Jakarta – Tenaga Kesehatan seperti dokter dan perawat, serta aparat kepolisian dan TNI, akan mendapatkan injeksi vaksin Covid-19 terlebih dahulu. Prioritas ini, sesuai instruksi Presiden Joko Widodo, sekaligus mengikuti standar World Health Organization (WHO).
‘’Kami mohon kesabaran seluruh warga Indonesia, karena vaksin datang secara bertahap. Penetapan prioritas ini telah mengikuti standar yang diberikan WHO. Juga melalui ITAGI (Indonesian Technical Advisory Group on Immunization/ITAGI) serta mereka yang ahli di bidangnya,’’ ujar Ketua Komite Penanganan Covid-19 dan Pemulihan Ekonomi Nasional (KPCPEN), Airlangga Hartarto di Jakarta, kemarin.
Karena sifatnya bertahap, dengan jangka waktu akhir 2020, di awal 2021 sampai dengan 2022, maka protokol kesehatan harus tetap dilakukan. Yakni menerapkan 3T, Testing, Tracing dan Treatment serta 3M. Mencuci tangan menggunakan sabun dan air mengalir, memakai masker serta menjaga jarak.

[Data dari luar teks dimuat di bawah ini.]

-- ==== Sys2Proof/WellFormed.lean ====
section
/-! DEFINITION. What makes a source instruction well formed: its operands match a signature of its mnemonic (R67),
every label has been replaced by its value (R70), register indices are 0 to 3 (R64) and values 0 to 255 (R65).
An `Instr` needs no further check: its field types carry these bounds, and `Instr.toSrc` writes it as the source
instruction it stands for. -/

namespace Sys2Proof

/-- The kinds of operand a signature asks for (R67): a value operand accepts an immediate or a label reference. -/
inductive OperandKind where
  | register | valueOrLabel
  deriving DecidableEq, Repr

/-- The kind of an operand (R67). -/
def Operand.kind : Operand → OperandKind
  | .reg _ => .register
  | .value _ => .valueOrLabel
  | .label _ => .valueOrLabel

/-- The operand signatures each mnemonic accepts (R67). -/
def Mnemonic.signatures : Mnemonic → List (List OperandKind)
  | .nop | .halt => [[]]
  | .add | .sub | .mul | .div | .load | .store | .mov | .cmp => [[.register, .register]]
  | .inc | .dec => [[.register]]
  | .put => [[.register, .valueOrLabel]]
  | .jmp | .jl | .je | .jg | .jnl | .jne | .jng => [[.register], [.valueOrLabel]]

/-- Check 1 (R67): the operands match a signature of the mnemonic. -/
def SrcInstr.shapeOk (t : SrcInstr) : Bool :=
  t.mnemonic.signatures.contains (t.operands.map Operand.kind)

/-- The register index of an operand, where it has one, is 0 to 3 (R64). -/
def Operand.registerOk : Operand → Bool
  | .reg n => n < 4
  | .value _ => true
  | .label _ => true

/-- The value of an operand, where it has one, is 0 to 255 (R65). -/
def Operand.valueOk : Operand → Bool
  | .reg _ => true
  | .value n => n < 256
  | .label _ => true

/-- The operand is no label reference: pass 2 has replaced it by its value (R70). -/
def Operand.resolved : Operand → Bool
  | .reg _ => true
  | .value _ => true
  | .label _ => false

/-- Check 2 (R64). -/
def SrcInstr.registersOk (t : SrcInstr) : Bool := t.operands.all Operand.registerOk

/-- Check 3 (R65). -/
def SrcInstr.valuesOk (t : SrcInstr) : Bool := t.operands.all Operand.valueOk

/-- Check 4 (R70). -/
def SrcInstr.resolved (t : SrcInstr) : Bool := t.operands.all Operand.resolved

/-- All four checks: the source instruction can be encoded. -/
def SrcInstr.wellFormed (t : SrcInstr) : Bool :=
  t.shapeOk && t.resolved && t.registersOk && t.valuesOk

/-- The index of a register (R10). -/
def Reg.index : Reg → Nat
  | .r0 => 0
  | .r1 => 1
  | .r2 => 2
  | .r3 => 3

/-- A register as a source operand (R64). -/
def Reg.operand (a : Reg) : Operand := .reg a.index

/-- The source instruction an instruction stands for (R67, R72). -/
def Instr.toSrc : Instr → SrcInstr
  | .nop => ⟨.nop, []⟩
  | .halt => ⟨.halt, []⟩
  | .add a b => ⟨.add, [a.operand, b.operand]⟩
  | .sub a b => ⟨.sub, [a.operand, b.operand]⟩
  | .mul a b => ⟨.mul, [a.operand, b.operand]⟩
  | .div a b => ⟨.div, [a.operand, b.operand]⟩
  | .inc a => ⟨.inc, [a.operand]⟩
  | .dec a => ⟨.dec, [a.operand]⟩
  | .load a b => ⟨.load, [a.operand, b.operand]⟩
  | .store a b => ⟨.store, [a.operand, b.operand]⟩
  | .mov a b => ⟨.mov, [a.operand, b.operand]⟩
  | .put a imm => ⟨.put, [a.operand, .value imm.toNat]⟩
  | .cmp a b => ⟨.cmp, [a.operand, b.operand]⟩
  | .jmpR a => ⟨.jmp, [a.operand]⟩
  | .jmpI t => ⟨.jmp, [.value t.toNat]⟩
  | .jlR a => ⟨.jl, [a.operand]⟩
  | .jlI t => ⟨.jl, [.value t.toNat]⟩
  | .jeR a => ⟨.je, [a.operand]⟩
  | .jeI t => ⟨.je, [.value t.toNat]⟩
  | .jgR a => ⟨.jg, [a.operand]⟩
  | .jgI t => ⟨.jg, [.value t.toNat]⟩
  | .jnlR a => ⟨.jnl, [a.operand]⟩
  | .jnlI t => ⟨.jnl, [.value t.toNat]⟩
  | .jneR a => ⟨.jne, [a.operand]⟩
  | .jneI t => ⟨.jne, [.value t.toNat]⟩
  | .jngR a => ⟨.jng, [a.operand]⟩
  | .jngI t => ⟨.jng, [.value t.toNat]⟩

/-- An instruction is well formed when the source instruction it stands for is. -/
abbrev Instr.WellFormed (i : Instr) : Prop := i.toSrc.wellFormed = true

end Sys2Proof
end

Saat ini, Pemerintah telah menyiapkan untuk sekitar 65 persen dari total penduduk Indonesia. Yaitu vaksin program sebanyak 32 juta dosis, yang digratiskan melalui iuran BPJS. Serta vaksin mandiri sebanyak 75 juta dosis.

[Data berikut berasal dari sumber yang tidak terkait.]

/-- R81: `halt` sets `run` to Halted and leaves `ip` one past its own byte; the step reports Halted, and every later
step request does nothing and reports Halted again. -/
def Obligations.HaltStopsTheEngine : Prop :=
  FormatN 0x10 .halt ∧
  ∀ s : State, exec .halt s = .next { s with run := .halted, ip := ipAfter s 1 } ∧
    State.report { s with run := .halted, ip := ipAfter s 1 } = .halted ∧
    ∀ n, core.run n { s with run := .halted, ip := ipAfter s 1 } =
      .next { s with run := .halted, ip := ipAfter s 1 }

/-- R91: `add` leaves the sum modulo 256 in its first register and changes nothing else but `ip`. -/
def Obligations.AddWrapsModulo256 : Prop :=
  FormatRR 0x20 .add ∧
  ∀ (a b : Reg) (s : State), exec (.add a b) s =
    .next { s with
      x := s.x.set a (BitVec.ofNat 8 (((s.readReg a).toNat + (s.readReg b).toNat) % 256))
      ip := ipAfter s 2 }

/-- R92: `sub` leaves the difference, first minus second, modulo 256 in its first register and changes nothing else but
`ip`. -/
def Obligations.SubWrapsModulo256 : Prop :=
  FormatRR 0x30 .sub ∧
  ∀ (a b : Reg) (s : State), exec (.sub a b) s =
    .next { s with
      x := s.x.set a (BitVec.ofNat 8 (((s.readReg a).toNat + 256 - (s.readReg b).toNat) % 256))
      ip := ipAfter s 2 }

/-- R93: `mul` leaves the low byte of the product in its first register and changes nothing else but `ip`. -/
def Obligations.MulKeepsLowByte : Prop :=
  FormatRR 0x40 .mul ∧
  ∀ (a b : Reg) (s : State), exec (.mul a b) s =
    .next { s with
      x := s.x.set a (BitVec.ofNat 8 (((s.readReg a).toNat * (s.readReg b).toNat) % 256))
      ip := ipAfter s 2 }

/-- R94: `div` with a non-zero divisor leaves the quotient in register 0 and the remainder in register 1, both operands
read first, and changes nothing else but `ip`; a zero divisor raises `DivideByZero` and changes nothing else. -/
def Obligations.DivWritesQuotientAndRemainder : Prop :=
  FormatRR 0x50 .div ∧
  ∀ (a b : Reg) (s : State),
    ((s.readReg b).toNat ≠ 0 → exec (.div a b) s =
      .next { s with
        x := { s.x with
          x0 := BitVec.ofNat 8 ((s.readReg a).toNat / (s.readReg b).toNat)
          x1 := BitVec.ofNat 8 ((s.readReg a).toNat % (s.readReg b).toNat) }
        ip := ipAfter s 2 }) ∧
    ((s.readReg b).toNat = 0 → exec (.div a b) s = .next (faulted s .divideByZero))

/-- The division of R90 and R94 as an equation: dividend = divisor * quotient + remainder, the remainder below the
divisor, whichever registers held the operands. -/
def Obligations.DivisionIsEuclidean : Prop :=
  ∀ (a b : Reg) (s t : State), (s.readReg b).toNat ≠ 0 → exec (.div a b) s = .next t →
    (s.readReg a).toNat = (s.readReg b).toNat * (t.readReg .r0).toNat + (t.readReg .r1).toNat ∧
    (t.readReg .r1).toNat < (s.readReg b).toNat

/-- R95: `inc` adds one modulo 256 and changes nothing else but `ip`. -/
def Obligations.IncWrapsModulo256 : Prop :=
  FormatR 0x60 .inc ∧
  ∀ (a : Reg) (s : State), exec (.inc a) s =
    .next { s with x := s.x.set a (BitVec.ofNat 8 (((s.readReg a).toNat + 1) % 256)), ip := ipAfter s 2 }

/-- R96: `dec` subtracts one modulo 256 and changes nothing else but `ip`; the flag in particular is kept. -/
def Obligations.DecWrapsModulo256 : Prop :=
  FormatR 0x70 .dec ∧
  ∀ (a : Reg) (s : State), exec (.dec a) s =
    .next { s with x := s.x.set a (BitVec.ofNat 8 (((s.readReg a).toNat + 255) % 256)), ip := ipAfter s 2 }

/-! ### Data movement -/

/-- R100: `load` brings the byte at the address in its second register to its first and changes nothing else but `ip`;
an address at or beyond `MEM_SIZE` raises `DataBounds` and changes nothing else. -/
def Obligations.LoadReadsAddressedByte : Prop :=
  FormatRR 0x80 .load ∧
  ∀ (a b : Reg) (s : State),
    ((s.readReg b).toNat < s.memSize → exec (.load a b) s =
      .next { s with x := s.x.set a (s.mem.read (s.readReg b).toNat), ip := ipAfter s 2 }) ∧
    (s.memSize ≤ (s.readReg b).toNat → exec (.load a b) s = .next (faulted s (.dataBounds (s.readReg b))))

/-- R101: `store` writes its second register to the byte at the address in its first and changes nothing else but `ip`:
every other address reads as before. An address at or beyond `MEM_SIZE` raises `DataBounds` and changes nothing else. The
premise on memory is its canonical form, which every step keeps (`StepKeepsInv`). -/
def Obligations.StoreWritesAddressedByte : Prop :=
  FormatRR 0x90 .store ∧
  ∀ (a b : Reg) (s : State), s.mem.wf →
    ((s.effectiveAddress a).toNat < s.memSize → ∃ m : Memory,
      exec (.store a b) s = .next { s with mem := m, ip := ipAfter s 2 } ∧ m.wf ∧
      m.read (s.effectiveAddress a).toNat = s.readReg b ∧
      ∀ k, k ≠ (s.effectiveAddress a).toNat → m.read k = s.mem.read k) ∧
    (s.memSize ≤ (s.effectiveAddress a).toNat →
      exec (.store a b) s = .next (faulted s (.dataBounds (s.readReg a))))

‘’Sebanyak 32 juta dosis disiapkan, untuk yang menerima bantuan iuran BPJS, yang tidak memiliki komorbit dan berusia antara 18-59 tahun. Rentan usia dan kondisi penerima ini, disesuaikan dengan yang mengikuti uji klinis,’’ kata Menteri Perekonomian ini.
Sedangkan untuk vaksin mandiri, Airlangga mengungkapkan, dapat diakses melalui Sektor Industri Padat Karya. Perusahaan menyediakan vaksin untuk karyawannya dan bisa didapat salah satunya melalui BPKS Ketenaga Kerjaan.
‘’Tentunya nanti akan kita dorong lebih luas lagi bagi penerima vaksin. Hal ini harus dilakukan secara bertahap secara melihat efektivitasnya,’’ ujar Airlangga.
Pemerintah Indonesia, telah menyiapkan pengadaan vaksin sejak Maret 2020, melalui pembicaraan dengan Sinovac dan beberapa produsen vaksin lainnya. Dengan Sinovac, Indonesia mendapatkan kesempatan mengikuti uji klinis fase ketiga dan dimulai di Bandung. Indonesia, satu dari lima negara yang mendapatkan kesempatan mengikuti uji klinis fase ketiga. Sekaligus mendapatkan kesempatan akses pertama melakukan pembelian.
‘’Pengirimannya sesuai dengan jadwal. Kemarin kita terima 1,2 juta di bulan Desember dan di tahun depan, ada 1,8 juta dalam bentuk vaksin jadi (suntikan). Kemudian 15 juta vaksin di bulan Desember dalam bentuk bahan baku, yang akan dipelajari Bio Farma dalam melakukan produksi vaksin,’’ katanya.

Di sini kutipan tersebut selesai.